The power of rest?

Rest is undervalued in our society. We reward and sanction overwork and personal neglect. In fact, some would say that our modern way of life is at odds with the design of our bodies and brains.

Writing in The Twenty-Four-Hour Society, physiologist Martin Moore-Ede makes an alarming claim:

At the heart of the problem is a fundamental conflict between the demands of our man-made civilization and the very design of the human brain and body… Our bodies were designed to hunt by day, sleep at night and never travel more than a few dozen miles from sunrise to sunset. Now we work and play at all hours, whisk off by jets to the far side of the globe, make life-or-death decisions or place orders on foreign stock exchanges in the wee hours of the morning. The pace of technological innovation is outstripping the ability of the human race to understand the consequences. We are machine-oriented in our thinking — focused on the optimization of technology and equipment — rather than human-centered — focused on the optimization of human alertness and performance (37).
To borrow the title of a book I recently heard about from a friend, we are not gadgets. Writes Wayne Muller (again quoted in The Power of Full Engagement):
The busier we are, the more important we seem to ourselves and, we imagine, to others. To be unavailable to our friends and family, to be unable to find time for the sunset (or even to know the sun has set at all), to whiz through our obligations without time for a mindful breath, this has become the model of a successful life (39).
This perspective, that we aren’t gadgets, is central to the Judeo-Christian religious tradition. Consider the words of the 23rd Psalm: “He makes me lie down in green pastures; He leads me beside still waters. He restores my soul.” As humans we have limitations. These creaturely limitations are not something that we can attempt to overcome without pretty serious repercussions.  
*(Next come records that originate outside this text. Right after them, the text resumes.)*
-- ==== Sys2Proof/Machine/Windows.lean ====
section
/-! DEFINITION. Stash windows (R148 to R150) and the cache functions `cflush` and `cinv` (R218). -/

namespace Sys2Proof.Machine

/-- Two ranges share a byte. -/
def overlap (a n b m : Nat) : Bool := decide (a < b + m) && decide (b < a + n)

/-- STASH_RANGE of `stmap` (R148 check 3). -/
def Team.windowBad (T : Team) (base off len : Nat) : Bool :=
  len = 0 || decide (T.kobj.stash < (off + len) * 1024) || decide (16 ≤ T.wins.length) || T.overBar (off * 1024) (len * 1024) ||
  T.wins.any fun (_, w) => overlap off len w.off w.len || overlap base (len * 1024) w.base.toNat (w.len * 1024)

/-- `stmap` (R148, R255). -/
def execStmap (d a b : BitVec 6) (s : State) : Host.Outcome State Fault Refusal :=
  word (.stmap d a b) s fun x s => do
    let base := x.g.spair x.a
    let v := x.g.sreg x.b
    let off := (v.extractLsb' 0 16).toNat
    let len := (v.extractLsb' 16 16).toNat
    if base.toNat % 1024 ≠ 0 then throw (x.raiseAt s .align base.toNat)
    if !vaOk base.toNat then throw (x.raiseAt s .address base.toNat)
    if x.T.windowBad base.toNat off len then throw (x.raise s .stashRange)
    if !s.vaTables x.core x.ctx .r base.toNat (len * 1024) then throw (x.hold s)
    match s.checkLocal x.core x.ctx .r base.toNat (len * 1024) with
    | .error (f, va) => throw (x.raiseAt s f va)
    | .ok _ =>
      let n := (Tab.free x.T.wins 0 16).getD 0
      let s := s.modTeam x.t fun T => { T with wins := Tab.put T.wins n { base := base, off := off, len := len } }
      return x.setS s x.d (BitVec.ofNat 32 n)

/-- The write-back of a window by `stflush` and `stunmap` (R150). -/
def Iss.flushWindow (x : Iss) (s : State) (v : Word) : Except State State :=
  if (Tab.find x.T.wins v.toNat).isNone then .error (x.raise s .stashRange)
  else if !x.allPerformed s || s.winHeld x.t v.toNat then .error (x.hold s)
  else match s.flushWin x.t v.toNat with
    | .error (f, a, s) => .error (x.raise s f v (BitVec.ofNat 64 a) a)
    | .ok s => .ok s

/-- `stflush` (R150). -/
def execStflush (a : BitVec 6) (s : State) : Host.Outcome State Fault Refusal :=
  word (.stflush a) s fun x s => x.flushWindow s (x.g.sreg x.a)

/-- `stunmap` (R150): then the lines are released and the number is free. -/
def execStunmap (a : BitVec 6) (s : State) : Host.Outcome State Fault Refusal :=
  word (.stunmap a) s fun x s => (x.flushWindow s (x.g.sreg x.a)).map fun s => s.dropWin x.t (x.g.sreg x.a).toNat

/-! ## `cflush` and `cinv` -/

/-- The lines that overlap a range of virtual addresses, by the address of each. -/
def linesOver (va n : Nat) : List Nat :=
  if n = 0 then [] else (List.range ((va + n - 1) / 128 - va / 128 + 1)).map fun i => (va / 128 + i) * 128

/-- One line of `cflush`: a dirty window line goes back to its home, a dirty L2 copy to HBM. -/
def State.flushLine (s : State) (core c va : Nat) : Except (FCode × Nat × Nat × State) State :=
  match s.trans core c .r va with
  | .error _ => .ok s
  | .ok t =>
    let ln := lineOf t.pa
    let r := match s.ownerOf ln with
      | some o => match s.writeBack o.team o.win o.idx with
        | .error (f, a) => Except.error (f, a, o.win, s)
        | .ok s => .ok s
      | none => .ok s
    r.map fun s => (s.reportPoison ln).modLine ln fun l => { l with dirty := false }

/-- A dirty window line of a range cannot be written back now: its home holds writes to it (R34, R265). -/
def State.rangeHeld (s : State) (core c : Nat) (ls : List Nat) : Bool :=
  ls.any fun va => match s.trans core c .r va with
    | .ok t => s.recallHeld (lineOf t.pa)
    | .error _ => false

def State.flushLines (s : State) (core c : Nat) : List Nat → Except (FCode × Nat × Nat × State) State
  | [] => .ok s
  | va :: t => match s.flushLine core c va with
    | .error e => .error e
    | .ok s => s.flushLines core c t

/-- The range of `cflush` and `cinv` with its checks (R218), with no lane active too (log 59). -/
def Iss.cacheRange (x : Iss) (s : State) : Except State (List Nat) :=
  let va := (x.g.spair x.a).toNat
  let n := (x.g.sreg x.b).toNat
  if !s.vaReady x.core x.ctx .r va n then .error (x.hold s)
  else match s.checkVA x.core x.ctx .r va n with
  | .error (f, a) => .error (x.raiseAt s f a)
  | .ok _ => .ok (linesOver va n)

/-- `cflush` (R218). -/
def execCflush (a b : BitVec 6) (s : State) : Host.Outcome State Fault Refusal :=
  word (.cflush a b) s fun x s => do
    let ls ← x.cacheRange s
    if !x.allPerformed s || s.rangeHeld x.core x.ctx ls then throw (x.hold s)
    match s.flushLines x.core x.ctx ls with
    | .error (f, a, w, s) => throw (x.raise s f (BitVec.ofNat 32 w) (BitVec.ofNat 64 a) a)
    | .ok s => return s

/-- `cinv` (R218): the core's L1 copies go. -/
def execCinv (a b : BitVec 6) (s : State) : Host.Outcome State Fault Refusal :=
  word (.cinv a b) s fun x s => do
    let ls ← x.cacheRange s
    return ls.foldl (fun s va => match s.trans x.core x.ctx .r va with
      | .ok t => s.modCore x.core fun k => { k with l1 := Tab.del k.l1 (lineOf t.pa) }
      | .error _ => s) s

end Sys2Proof.Machine
end

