-- ==== Sys2Proof/Machine/Matrix.lean ====
section
/-! DEFINITION. The matrix engine: issue with its checks and the party (R183 to R191), operand fetch with the tag checks (R115,
R190), the product (R185 to R187), batches and deferred faults (R194 to R197). -/

namespace Sys2Proof.Machine

/-! ## Issue -/

/-- Groups that a PARTY value lists. -/
def partyOf (m : BitVec 16) : List Nat := (List.range 16).filter fun j => m.getLsbD j

/-- The operation that an `mma` describes; all six scalars, and MRED of the core, are read now (R183, R242). -/
def Iss.matOp (x : Iss) (mred : Bool) (c : BitVec 7) (a b : BitVec 6) (r z : BitVec 1) (p q : BitVec 2) (i : BitVec 1) : MatOp :=
  { batch := x.g.bopen, idx := x.g.bops, acc := c.toNat, red := r = 1 || mred, z := z = 1, int := i = 1, asrc := p = 1, bsrc := q = 1,
    ovr := BitVec.ofNat 4 x.g.hints.format, abase := x.g.spair a.toNat, apitch := x.g.sreg (a.toNat + 2),
    bbase := x.g.spair b.toNat, bpitch := x.g.sreg (b.toNat + 2), members := x.g.members, lanes := x.en }

/-- PARTY is invalid (R188 check 2). -/
def Iss.partyBad (x : Iss) : Bool :=
  let l := partyOf x.g.members
  2 ≤ l.length && (6 < l.length || !l.contains x.k || (l.any fun j => (Tab.find x.T.groups j).isNone) || x.T.kind ≠ .team)

/-- The name of row or column `i` of an operand: a virtual address, or a stash address. -/
def rowName (stash : Bool) (base : DWord) (pitch : Word) (i : Nat) : Nat :=
  if stash then (base.setWidth 32 + BitVec.ofNat 32 i * pitch : Word).toNat else (base + BitVec.ofNat 64 i * pitch.setWidth 64).toNat

/-- Where the rows of an operand lie, or the first fault of check 6 with its address. -/
def State.rowLocs (s : State) (t : Nat) (T : Team) (stash : Bool) (name : Nat → Nat) : List Nat → Except (FCode × Nat) (List Nat)
  | [] => .ok []
  | i :: is =>
    let a := name i
    let here : Except (FCode × Nat) Nat :=
      if stash then match s.stashRef t T a 512 with
        | none => .error (.stashRange, a)
        | some (u, off) => .ok (packStash u off)
      else if !vaOk a then .error (.address, a)
      else match s.trans T.core T.ctx .r a with
        | .error f => .error (f, a)
        | .ok tr => if isLocal tr.pa then .ok tr.pa else .error (.address, a)
    match here, s.rowLocs t T stash name is with
    | .error e, _ => .error e
    | .ok _, .error e => .error e
    | .ok l, .ok ls => .ok (l :: ls)

/-- A base or pitch that is not a multiple of 512 (R188 check 5). -/
def MatOp.misaligned (o : MatOp) : Bool :=
  let bad := fun (stash : Bool) (base : DWord) (pitch : Word) => (if stash then base.toNat % 2 ^ 32 else base.toNat) % 512 ≠ 0 || pitch.toNat % 512 ≠ 0
  bad o.asrc o.abase o.apitch || bad o.bsrc o.bbase o.bpitch

/-- Checks 5 and 6 of R188: the operation with its rows and columns found, or the fault with FAUX and FADDR. -/
def State.matCheck (s : State) (t : Nat) (T : Team) (o : MatOp) : Except (FCode × Word × Nat) MatOp :=
  if o.misaligned then .error (.align, 0, 0)
  else match s.rowLocs t T o.asrc (rowName o.asrc o.abase o.apitch) (List.range 32) with
    | .error (f, a) => .error (f, 0, a)
    | .ok la => match s.rowLocs t T o.bsrc (rowName o.bsrc o.bbase o.bpitch) (List.range 96) with
      | .error (f, a) => .error (f, 1, a)
      | .ok lb => .ok { o with alocs := la, blocs := lb }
One of those side effects is stress addiction, a very real risk for many people especially people in ministry. Stress causes our bodies to release stress hormones like adrenaline, noradrenaline, and cortisol. Over time the repeated experience of stress causes us to be unable to operate in any other way.
In fact, in Japan there is a phenomenon known as karoshi — death by overwork (41). The factors that lead to this being the cause of death include:
  • Extremely long hours that interfere with normal recovery and rest patterns
  • Night work that interferes with normal recovery and rest patterns
  • Working without holidays or breaks
  • High-pressure work without breaks
  • Extremely demanding physical labor and continuously stressful work

It’s interesting to note the only country in the world where workers work routinely work more hours than the Japanese is right here in the United States. 

In light of this, let me suggest five ways to reduce the amount of stress in your life:
  • At the end of your workday, turn off your computer and do not restart it until next morning.
  • Leave your iPhone in the car when you get home. If it’s not at hand, you won’t reach for it.
  • Create explicit boundaries with your co-workers about when you will and will not return their emails.
  • Find rituals that will allow you to unwind when you get home or before you go to bed (take a shower, read fiction, dim the lights)
  • Don’t drink caffeine after lunch – elect decaf coffee or caffeine free soda

It’s a crazy world out there…how do you manage your pace of life?